Художниками спектакля стал тандем постоянных соавторов Филиппа Гуревича — студентка выпускного курса ГИТИСа, ученица Дмитрия Крымова Евгения Ржезникова и окончившая в этом году Школу-студию МХАТ ученица Станислава Бенедиктова Анна Агафонова. Композитор и музыкальный руководитель спектакля — Глеб Меркулов.
В спектакле заняты Анна Воркуева (Ренёва), Станислав Раскачаев (Рабачёв), Маргарита Толстоганова (Оля), Егор Харламов (Залешин), Екатерина Любимова (Авдотья Васильевна), Сергей Окунев (Дерюгин), Дэниел Барнс (Худобаев) и Анастасия Альмухаметова (Даша).

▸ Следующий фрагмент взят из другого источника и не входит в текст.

/-- Settles O35: the next command is the one that comes after the run. -/
theorem monotoneTimeNeverSaturates : Obligations.MonotoneTimeNeverSaturates := by
  unfold Obligations.MonotoneTimeNeverSaturates
  intro hb before c s t hmono hkind hbefore h
  exact State.LastReadBefore.runCommands hmono hbefore h c List.mem_cons_self hkind

end Sys2Proof.Machine
end
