-- ==== Sys2Proof/Syntax.lean ====
section
/-! DEFINITION. The commands of the VH416: one constructor for each row of spec/opcode_table.json, in the table's order.
A request row is the moment at which the owning block takes the request of a port (R176); the request's fields travel in
the body that REQUEST_FRAME_END put on the port's path, so its operand is the port alone. A frame row carries what the
host shifted in; TICK carries what the hub samples on its pins. -/

namespace Sys2Proof

/-- What the hub samples on its input pins on one oscillator period (R17, R124, R192). `true` is high.
`lines` bit k is the level that TLk shows when the hub does not drive it. -/
structure PinSample where
  refin  : Bool
  resetn : Bool
  lines  : BitVec 16
  deriving DecidableEq, Repr

/-- The two beginnings of a hub reset (R192). -/
inductive ResetCause where
  | powerOn
  | resetPin
  deriving DecidableEq, Repr

/-- The two queues that a collection frame can collect from (R180). -/
inductive QueueName where
  | notices
  | captures
  deriving DecidableEq, Repr

/-- The commands, one for each row of the table. `p` is a host port and `l` a trigger line. -/
inductive Instr where
  | attach (p : Port)
  | detach (p : Port)
  | readTime (p : Port)
  | setTime (p : Port)
  | readReference (p : Port)
  | setReference (p : Port)
  | flushReference (p : Port)
  | setDiscipline (p : Port)
  | claimAuthority (p : Port)
  | releaseAuthority (p : Port)
  | renew (p : Port)
  | claimOutput (p : Port)
  | subscribeCapture (p : Port)
  | releaseLine (p : Port)
  | readLines (p : Port)
  | schedule (p : Port)
  | cancel (p : Port)
  | readEntry (p : Port)
  | listEntries (p : Port)
  | setQuota (p : Port)
  | readQuotas (p : Port)
  /-- CSn of `p` falls (R171). -/
  | frameBegin (p : Port)
  /-- CSn of `p` rises before byte 2 is complete (R172). -/
  | statusRead (p : Port)
  /-- CSn of `p` rises at the end of a REQUEST frame: `bytes` are its whole bytes from byte 1 on, and `partBits`
  (0 to 7) the bits of a final part-byte (R170, R174). -/
  | requestFrameEnd (p : Port) (bytes : List Byte) (partBits : Nat)
  /-- Byte 1 of a COLLECT_REPLY frame on `p` is complete (R178). -/
  | replyFix (p : Port)
  /-- CSn of `p` rises at the end of a COLLECT_REPLY frame of `whole` whole bytes (R178). -/
  | collectReplyEnd (p : Port) (whole : Nat)
  /-- Byte 2 of a collection frame on `p` is complete: the frame collects from `q` and byte 2 is `m` (R180). -/
  | batchFix (p : Port) (q : QueueName) (m : Byte)
  /-- CSn of `p` rises at the end of a COLLECT_NOTICES frame of `whole` whole bytes (R164, R180). -/
  | collectNoticesEnd (p : Port) (whole : Nat)
  /-- CSn of `p` rises at the end of a COLLECT_CAPTURES frame of `whole` whole bytes (R132, R180). -/
  | collectCapturesEnd (p : Port) (whole : Nat)
  /-- CSn of `p` rises at the end of a frame whose byte 1 is `kind`, none of the four codes (R173). -/
  | unknownKind (p : Port) (kind : Byte)
  | startUpHoldEnd
  | hubReset (cause : ResetCause)
  | resetRelease
  /-- One oscillator tick, with the levels sampled on it (R4, R17, R124). -/
  | tick (pins : PinSample)
  | secondsWrap
  | uptimeIncrement
  | outputLeaseExpiry (l : LineNo)
  | subscriptionLeaseExpiry (l : LineNo) (p : Port)
  | authorityLeaseExpiry
  | beaconTimeoutExpiry
  | holdoverLimitReached
  | stepHandoffSession
  | markAdjust
  | stepHandling
  | firing
  | pulseEnd (l : LineNo)
  | releaseDriveEnd (l : LineNo)
  | beaconMark
  | beaconAbandoned
  | gapExpiry
  | beaconEnd
  | edgeStamped (l : LineNo)
  | characterCompleted
  deriving DecidableEq, Repr

end Sys2Proof
end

Филипп Гуревич — актёр, режиссёр. Окончил Высшее театральное училище им. М.С. Щепкина (мастерская Дмитрия Кознова) в 2009 году и режиссёрский факультет ГИТИСа (мастерская Олега Кудряшова) в 2018 году. В числе актёрских работ — роли в спектаклях Марфы Горвиц «Золушка» и Григория Добрыгина «youtube / в полиции» (театр «Практика») и в недавней премьере ЦИМа, спектакле Полины Стружковой «За белым кроликом»; кроме того, Филипп Гуревич сыграл одну из главных ролей в фильме Авдотьи Смирновой «История одного назначения». Поставил спектакль «Ганди молчал по субботам» по пьесе Анастасии Букреевой в «Школе современной пьесы» и сторителлинг «Нулин. Театральный Anecdote» в «Творческом объединении 9». Как режиссёр также активно участвует в различных лабораториях — от проекта «Поиск» московского «Современника» до фестиваля молодой драматургии «Любимовка» и опен-эйр фестиваля «Толстой Weekend».